WHAT THE TASK ASKS => Look through the entries below and extract exactly the lines from the one containing "theorem Device.atEdge_frame (pps" through the one containing "(c.update x steer).steer", ends included.

THE DATA =>

╭──

/-- Settles O18: by the end of the search, and by what an aligned synthesizer finds. -/
theorem synthesizersSearchAndBecomeReady : Obligations.SynthesizersSearchAndBecomeReady := by
  unfold Obligations.SynthesizersSearchAndBecomeReady
  refine ⟨fun s x steps count => ?_, fun s x t halign => ⟨firstReadyStartsTime halign t, fun h1 h2 h3 h4 => standbyReady halign t h1 h2 h3 h4,
    fun h1 h2 hx => ?_, readySwitchesAsPlanned halign t, readyEndsChange halign t⟩⟩
  · intro y d hdue
    refine ⟨fun hstate => ?_, fun hstate => ?_⟩
    · have hB : x = .A → s.dev.clk.synB = s.dev.syn (SynId.other x) := by rintro rfl; rfl
      cases hf : searchFails s.dev.clk.steer count with
      | false =>
        obtain ⟨t, hexec, hdev, hother, hevts, hsyn⟩ := goodSearchAcquires hdue hstate hf steps
        refine ⟨t, hexec, ?_⟩
        beta_reduce
        intro b bad first
        have hgood : ¬bad := of_decide_eq_false hf
        exact ⟨hdev, searchBand_lt _ _, fun _ => hother, fun h => absurd h hgood, fun _ => ⟨hsyn, hevts⟩, fun h => absurd h hgood⟩
      | true =>
        obtain ⟨t, hexec, hdev, hother, hbit, hsyn⟩ := badSearchRetries hdue hstate hf steps
        refine ⟨t, hexec, ?_⟩
        beta_reduce
        intro b bad first
        have hbad : bad := of_decide_eq_true hf
        refine ⟨hdev, searchBand_lt _ _, fun hno => hother.trans (if_neg fun h => hno ⟨hbad, h⟩), fun _ hfirst => ?_, fun h => absurd hbad h,
          fun _ => ⟨hsyn, hbit⟩⟩
        obtain ⟨-, rfl, -⟩ := id hfirst
        exact hother.trans (if_pos hfirst)
    · refine (if_pos ⟨hstate, hdue⟩ : exec (.synthesizerRetry x) s = _).trans ?_
      rfl
  · subst hx
    exact readyEndsCoast t h1 halign h2

end Sys2Proof.Machine
end

section
namespace Sys2Proof.Machine

/-! O19: what the edges of a reference do, and its loss. -/

/-! ### An edge -/

theorem reduceInto_spec {m : Int} (hm : 0 < m) (x : Int) :
    -m < 2 * reduceInto m x ∧ 2 * reduceInto m x ≤ m ∧ m ∣ x - reduceInto m x := by
  have h0 := Int.emod_nonneg x (by omega : m ≠ 0)
  have h1 := Int.emod_lt_of_pos x hm
  have hdvd : m ∣ x - x % m := Int.dvd_self_sub_emod
  rw [reduceInto]
  split
  · refine ⟨by omega, by omega, ?_⟩
    have : x - (x % m - m) = x - x % m + m := by ring
    rw [this]
    exact dvd_add_self_right.mpr hdvd
  · exact ⟨by omega, by omega, hdvd⟩

theorem Clock.refPeriod_pos (c : Clock) : 0 < c.refPeriod := by
  unfold Clock.refPeriod
  split
  · decide
  · split <;> decide

/-- What the pin itself records of an edge, whichever input is selected. -/
def Device.edgeSeen (pps : Bool) (t64 : Nat) (d : Device) : Device :=
  if pps then
    { d with clk := { d.clk with due := d.clk.due.map (StepDue.atEdge t64),
                                 ppsEdges := (d.clk.ppsEdges ++ [t64]).drop (d.clk.ppsEdges.length - 2) } }
  else d

/-- The edge belongs to the selected input. -/
def Clock.selects (pps : Bool) (c : Clock) : Bool := (pps && c.source == 2) || (!pps && c.source == 1)

theorem Clock.selects_iff (pps : Bool) (c : Clock) : c.selects pps = true ↔ (pps = true ∧ c.source = 2) ∨ (pps = false ∧ c.source = 1) := by
  simp [Clock.selects]

/-- The clocks without what an edge of an input records by itself. -/
def Clock.edgeless (c : Clock) : Clock := { c with time := 0, due := [], ppsEdges := [], lastEdge := 0 }

/-- The device at an edge of the selected input, before the loop looks at it. -/
def Device.atEdge (pps : Bool) (t64 : Nat) (d : Device) : Device :=
  let e := (d.tickTo (t64 / 64)).edgeSeen pps t64
  { e with clk := { e.clk with lastEdge := t64 } }

theorem Device.refEdge_eq (pps : Bool) (t64 : Nat) (steer : Int) (d : Device) : (d.tickTo (t64 / 64)).refEdge pps t64 steer =
    if ((d.tickTo (t64 / 64)).edgeSeen pps t64).clk.selects pps && ((d.tickTo (t64 / 64)).edgeSeen pps t64).clk.expects t64 then
      (d.atEdge pps t64).sourceEdge t64 steer else (d.tickTo (t64 / 64)).edgeSeen pps t64 := rfl

theorem Device.edgeSeen_frame (pps : Bool) (t64 : Nat) (d : Device) :
    ((d.tickTo (t64 / 64)).edgeSeen pps t64).clk.edgeless = d.clk.edgeless ∧
    ((d.tickTo (t64 / 64)).edgeSeen pps t64).clk.lastEdge = d.clk.lastEdge ∧
    ((d.tickTo (t64 / 64)).edgeSeen pps t64).clk.ppsEdges =
      (if pps then (d.clk.ppsEdges ++ [t64]).drop (d.clk.ppsEdges.length - 2) else d.clk.ppsEdges) ∧
    { (d.tickTo (t64 / 64)).edgeSeen pps t64 with clk := d.clk } = d := by
  rw [Device.tickTo_eq]
  unfold Device.edgeSeen
  cases pps <;> exact ⟨rfl, rfl, rfl, rfl⟩

section edge
variable {s : State} {pps : Bool} {t64 : Nat} (steer : Int) (hcount : s.dev.clk.counting = true)
include hcount

theorem exec_referenceEdge : exec (.referenceEdge pps t64 steer) s = .next { s with
    dev := if s.dev.clk.selects pps && s.dev.clk.expects t64 then (s.dev.atEdge pps t64).sourceEdge t64 steer
      else (s.dev.tickTo (t64 / 64)).edgeSeen pps t64 } := by
  obtain ⟨hclk, hlast, -, -⟩ := s.dev.edgeSeen_frame pps t64
  have hsel : ((s.dev.tickTo (t64 / 64)).edgeSeen pps t64).clk.selects pps = s.dev.clk.selects pps := congrArg (·.selects pps) hclk
  have hexp : ((s.dev.tickTo (t64 / 64)).edgeSeen pps t64).clk.expects t64 = s.dev.clk.expects t64 := by
    have hsrc : ((s.dev.tickTo (t64 / 64)).edgeSeen pps t64).clk.source = s.dev.clk.source := congrArg (·.source) hclk
    have hpres : ((s.dev.tickTo (t64 / 64)).edgeSeen pps t64).clk.refPresent = s.dev.clk.refPresent := congrArg (·.refPresent) hclk
    rw [Clock.expects, Clock.expects, hlast, hsrc, hpres]
  refine (if_pos hcount : exec (.referenceEdge pps t64 steer) s = _).trans ?_
  rw [← hsel, ← hexp, ← Device.refEdge_eq]
  rfl

/-- An edge of the other input, or one that is not expected, moves neither the offset nor the steering. -/
theorem edgeOfOther (h : s.dev.clk.selects pps = false ∨ s.dev.clk.expects t64 = false) :
    Completes (.referenceEdge pps t64 steer) s fun u =>
      DeviceOnly s u ∧ u.dev.clk.offset = s.dev.clk.offset ∧ u.dev.clk.steer = s.dev.clk.steer ∧ u.dev.clk.disc = s.dev.clk.disc ∧
      u.dev.clk.lastEdge = s.dev.clk.lastEdge ∧ u.dev.evts = s.dev.evts ∧ u.dev.fw = s.dev.fw := by
  have hno : (s.dev.clk.selects pps && s.dev.clk.expects t64) = false := by rcases h with h | h <;> simp [h]
  have hexec := exec_referenceEdge (pps := pps) (t64 := t64) steer hcount
  rw [hno, if_neg Bool.false_ne_true] at hexec
  obtain ⟨hclk, hlast, -, hrest⟩ := s.dev.edgeSeen_frame pps t64
  exact ⟨_, hexec, ⟨rfl, rfl⟩, congrArg (·.offset) hclk, congrArg (·.steer) hclk, congrArg (·.disc) hclk, hlast, congrArg (·.evts) hrest,
    congrArg (·.fw) hrest⟩

end edge

/-- The device at the edge of the selected input: its clocks but for what the edge records are as they were, and so is the rest. -/
theorem Device.atEdge_frame (pps : Bool) (t64 : Nat) (d : Device) :
    (d.atEdge pps t64).clk.edgeless = d.clk.edgeless ∧ (d.atEdge pps t64).clk.lastEdge = t64 ∧
    (d.atEdge pps t64).clk.returned =
      ({ d.clk with ppsEdges := if pps then (d.clk.ppsEdges ++ [t64]).drop (d.clk.ppsEdges.length - 2) else d.clk.ppsEdges }).returned ∧
    { d.atEdge pps t64 with clk := d.clk } = d := by
  obtain ⟨hclk, -, hpps, hrest⟩ := d.edgeSeen_frame pps t64
  refine ⟨hclk, rfl, ?_, hrest⟩
  rw [← hpps]
  have hsrc : ((d.tickTo (t64 / 64)).edgeSeen pps t64).clk.source = d.clk.source := congrArg (·.source) hclk
  have hgood : ((d.tickTo (t64 / 64)).edgeSeen pps t64).clk.goodEpochs = d.clk.goodEpochs := congrArg (·.goodEpochs) hclk
  simp only [Device.atEdge, Clock.returned, hsrc, hgood]

/-! ### What the loop makes of an edge -/

/-- The clocks with an offset just measured. -/
def Clock.measuredAt (x : Int) (c : Clock) : Clock := { c with offset := x, offsetAt := c.time }

theorem Clock.update_frame (x steer : Int) (c : Clock) : (c.update x steer).disc = c.disc ∧ (c.update x steer).resume = c.resume ∧
    (c.update x steer).offset = c.offset ∧ (c.update x steer).lastEdge = c.lastEdge ∧
    (c.update x steer).steer = clampInt (-109951162) 109951162 steer := by
  have hrate : (c.setRate c.slewRate).disc = c.disc ∧ (c.setRate c.slewRate).resume = c.resume ∧ (c.setRate c.slewRate).offset = c.offset ∧
      (c.setRate c.slewRate).lastEdge = c.lastEdge := by
    unfold Clock.setRate
    split <;> exact ⟨rfl, rfl, rfl, rfl⟩
  unfold Clock.update
  dsimp only
  split
  · exact ⟨hrate.1, hrate.2.1, hrate.2.2.1, hrate.2.2.2, rfl⟩
  · split <;> exact ⟨hrate.1, hrate.2.1, hrate.2.2.1, hrate.2.2.2, rfl⟩

theorem clampInt_spec {m : Int} (hm : 0 ≤ m) (x : Int) : -m ≤ clampInt (-m) m x ∧ clampInt (-m) m x ≤ m ∧ (-m ≤ x → x ≤ m → clampInt (-m) m x = x) := by
  unfold clampInt
  split
  · omega
  · split <;> omega

section loop
variable {d : Device} (t64 : Nat) (steer : Int)

omit d in
theorem Disc.steers_iff (st : Disc) : st.steers = true ↔ st = .locked ∨ st = .slewing ∨ st = .awaitStep := by
  cases st <;> simp [Disc.steers]

omit d in
theorem Disc.waits_iff (st : Disc) : st.waits = true ↔ st = .held ∨ st = .holdover := by
  cases st <;> simp [Disc.waits]

theorem Device.sourceEdge_steers (h : d.clk.under.steers = true) : d.sourceEdge t64 steer =
    { d with clk := (d.clk.measuredAt (d.clk.edgeOffset t64)).update (d.clk.edgeOffset t64) steer } := by
  rcases d.clk.under.steers_iff.mp h with hu | hu | hu <;>
  · unfold Device.sourceEdge
    rw [hu]
    rfl

theorem Device.sourceEdge_waits (h : d.clk.under.waits = true) : d.sourceEdge t64 steer =
    if d.clk.refPresent then { d with clk := d.clk.measuredAt (d.clk.edgeOffset t64) }
    else if d.clk.returned then d.returnRef (d.clk.edgeOffset t64) true else d := by
  rcases d.clk.under.waits_iff.mp h with hu | hu <;>
  · unfold Device.sourceEdge
    rw [hu]
    rfl

/-- The clocks with a target just captured. -/
def Clock.captured (t64 : Nat) (c : Clock) : Clock :=
  { c with refPresent := true, target := some ((t64 : Int) % c.refPeriod).toNat, offset := 0, offsetAt := c.time }

theorem Device.sourceEdge_acquiring (h : d.clk.under = .acquiring) : d.sourceEdge t64 steer =
    if !d.clk.returned || d.clk.coasting then d
    else if d.clk.source = 2 && d.clk.taiSet then d.returnRef (d.clk.edgeOffset t64) true
    else { d with clk := d.clk.captured t64 }.setDisc .locked := by
  unfold Device.sourceEdge
  rw [h]
  rfl

end loop

section selected
variable {s : State} {pps : Bool} {t64 : Nat} (steer : Int) (hcount : s.dev.clk.counting = true) (hsel : s.dev.clk.selects pps = true)
  (hexp : s.dev.clk.expects t64 = true)

/-- What an edge of the selected input has measured, with the discipline as it was. -/
def MeasuredAt (s : State) (t64 : Nat) (u : State) : Prop :=
  let c := s.dev.clk
  DeviceOnly s u ∧ u.dev.clk.disc = c.disc ∧ u.dev.clk.resume = c.resume ∧
    -(c.refPeriod) < 2 * u.dev.clk.offset ∧ 2 * u.dev.clk.offset ≤ c.refPeriod ∧
    c.refPeriod ∣ (t64 : Int) - c.refTarget - u.dev.clk.offset ∧ u.dev.clk.lastEdge = t64 ∧ u.dev.evts = s.dev.evts ∧ u.dev.fw = s.dev.fw

/-- The criterion of a return, with this edge. -/
def Clock.back (pps : Bool) (t64 : Nat) (c : Clock) : Bool :=
  ({ c with ppsEdges := if pps then (c.ppsEdges ++ [t64]).drop (c.ppsEdges.length - 2) else c.ppsEdges }).returned

omit hsel hexp in
theorem measuredAt_of_clk {u : State} {x : Int} (hx : x = s.dev.clk.edgeOffset t64) (hdev : DeviceOnly s u)
    (hclk : u.dev.clk.disc = s.dev.clk.disc ∧ u.dev.clk.resume = s.dev.clk.resume ∧ u.dev.clk.offset = x ∧ u.dev.clk.lastEdge = t64)
    (hrest : { u.dev with clk := s.dev.clk } = s.dev) : MeasuredAt s t64 u := by
  obtain ⟨hd, hr, ho, hl⟩ := hclk
  obtain ⟨h1, h2, h3⟩ := reduceInto_spec s.dev.clk.refPeriod_pos ((t64 : Int) - s.dev.clk.refTarget)
  rw [hx] at ho
  refine ⟨hdev, hd, hr, ?_, ?_, ?_, hl, congrArg (·.evts) hrest, congrArg (·.fw) hrest⟩
  · rw [ho]; exact h1
  · rw [ho]; exact h2
  · rw [ho]; exact h3

include hcount hsel hexp

theorem exec_referenceEdge_selected : exec (.referenceEdge pps t64 steer) s = .next { s with
    dev := (s.dev.atEdge pps t64).sourceEdge t64 steer } := by
  rw [exec_referenceEdge steer hcount, hsel, hexp]
  rfl

/-- While it steers, the loop takes its word. -/
theorem edgeSteers (h : s.dev.clk.under.steers = true) : Completes (.referenceEdge pps t64 steer) s fun u =>
    MeasuredAt s t64 u ∧ -109951162 ≤ u.dev.clk.steer ∧ u.dev.clk.steer ≤ 109951162 ∧
    (-109951162 ≤ steer → steer ≤ 109951162 → u.dev.clk.steer = steer) := by
  have hexec := exec_referenceEdge_selected steer hcount hsel hexp
  obtain ⟨hclk, hlast, -, hrest⟩ := s.dev.atEdge_frame pps t64
  have hu : (s.dev.atEdge pps t64).clk.under = s.dev.clk.under := congrArg (·.under) hclk
  have hx : (s.dev.atEdge pps t64).clk.edgeOffset t64 = s.dev.clk.edgeOffset t64 := congrArg (·.edgeOffset t64) hclk
  rw [Device.sourceEdge_steers _ _ (by rw [hu]; exact h), hx] at hexec
  obtain ⟨hd, hr, ho, hl, hs⟩ :=
    ((s.dev.atEdge pps t64).clk.measuredAt (s.dev.clk.edgeOffset t64)).update_frame (s.dev.clk.edgeOffset t64) steer
  obtain ⟨h1, h2, h3⟩ := clampInt_spec (by decide : (0 : Int) ≤ 109951162) steer
  refine ⟨_, hexec, measuredAt_of_clk rfl ⟨rfl, rfl⟩ ⟨hd.trans (congrArg (·.disc) hclk), hr.trans (congrArg (·.resume) hclk), ho, hl.trans hlast⟩ hrest,
    ?_, ?_, ?_⟩
  · exact h1.trans_eq hs.symm
  · exact hs.trans_le h2
  · exact fun ha hb => hs.trans (h3 ha hb)

/-- Not steering, on a reference that is present: only the offset is measured. -/
theorem edgeMeasures (h : s.dev.clk.under.waits = true) (hpres : s.dev.clk.refPresent = true) :
    Completes (.referenceEdge pps t64 steer) s fun u => MeasuredAt s t64 u ∧ u.dev.clk.steer = s.dev.clk.steer := by
  have hexec := exec_referenceEdge_selected steer hcount hsel hexp
  obtain ⟨hclk, hlast, -, hrest⟩ := s.dev.atEdge_frame pps t64
  have hu : (s.dev.atEdge pps t64).clk.under = s.dev.clk.under := congrArg (·.under) hclk
  have hp : (s.dev.atEdge pps t64).clk.refPresent = true := (congrArg (·.refPresent) hclk).trans hpres
  have hx : (s.dev.atEdge pps t64).clk.edgeOffset t64 = s.dev.clk.edgeOffset t64 := congrArg (·.edgeOffset t64) hclk
  rw [Device.sourceEdge_waits _ _ (by rw [hu]; exact h), hx, hp, if_pos rfl] at hexec
  exact ⟨_, hexec, measuredAt_of_clk rfl ⟨rfl, rfl⟩ ⟨congrArg (·.disc) hclk, congrArg (·.resume) hclk, rfl, hlast⟩ hrest,
    congrArg (·.steer) hclk⟩

/-- An acquisition that has not met its criterion, or that a coast holds up, goes on. -/
theorem edgeAcquires (h : s.dev.clk.under = .acquiring) (hno : s.dev.clk.back pps t64 = false ∨ s.dev.clk.coasting = true) :
    Completes (.referenceEdge pps t64 steer) s fun u =>
      DeviceOnly s u ∧ u.dev.clk.under = .acquiring ∧ u.dev.clk.refPresent = s.dev.clk.refPresent ∧ u.dev.clk.steer = s.dev.clk.steer ∧
      u.dev.evts = s.dev.evts := by
  have hexec := exec_referenceEdge_selected steer hcount hsel hexp
  obtain ⟨hclk, -, hback, hrest⟩ := s.dev.atEdge_frame pps t64
  have hu : (s.dev.atEdge pps t64).clk.under = s.dev.clk.under := congrArg (·.under) hclk
  have hk : (s.dev.atEdge pps t64).clk.coasting = s.dev.clk.coasting := congrArg (·.coasting) hclk
  have hstay : (!(s.dev.atEdge pps t64).clk.returned || (s.dev.atEdge pps t64).clk.coasting) = true := by
    rw [hback, hk]
    rcases hno with h | h
    · rw [show Clock.returned _ = false from h]; rfl
    · rw [h, Bool.or_true]
  rw [Device.sourceEdge_acquiring _ _ (hu.trans h), if_pos hstay] at hexec
  exact ⟨_, hexec, ⟨rfl, rfl⟩, hu.trans h, congrArg (·.refPresent) hclk, congrArg (·.steer) hclk, congrArg (·.evts) hrest⟩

╰──

RESPONSE TO THIS TASK =>
theorem Device.atEdge_frame (pps : Bool) (t64 : Nat) (d : Device) :
    (d.atEdge pps t64).clk.edgeless = d.clk.edgeless ∧ (d.atEdge pps t64).clk.lastEdge = t64 ∧
    (d.atEdge pps t64).clk.returned =
      ({ d.clk with ppsEdges := if pps then (d.clk.ppsEdges ++ [t64]).drop (d.clk.ppsEdges.length - 2) else d.clk.ppsEdges }).returned ∧
    { d.atEdge pps t64 with clk := d.clk } = d := by
  obtain ⟨hclk, -, hpps, hrest⟩ := d.edgeSeen_frame pps t64
  refine ⟨hclk, rfl, ?_, hrest⟩
  rw [← hpps]
  have hsrc : ((d.tickTo (t64 / 64)).edgeSeen pps t64).clk.source = d.clk.source := congrArg (·.source) hclk
  have hgood : ((d.tickTo (t64 / 64)).edgeSeen pps t64).clk.goodEpochs = d.clk.goodEpochs := congrArg (·.goodEpochs) hclk
  simp only [Device.atEdge, Clock.returned, hsrc, hgood]

/-! ### What the loop makes of an edge -/

/-- The clocks with an offset just measured. -/
def Clock.measuredAt (x : Int) (c : Clock) : Clock := { c with offset := x, offsetAt := c.time }

theorem Clock.update_frame (x steer : Int) (c : Clock) : (c.update x steer).disc = c.disc ∧ (c.update x steer).resume = c.resume ∧
    (c.update x steer).offset = c.offset ∧ (c.update x steer).lastEdge = c.lastEdge ∧
    (c.update x steer).steer = clampInt (-109951162) 109951162 steer := by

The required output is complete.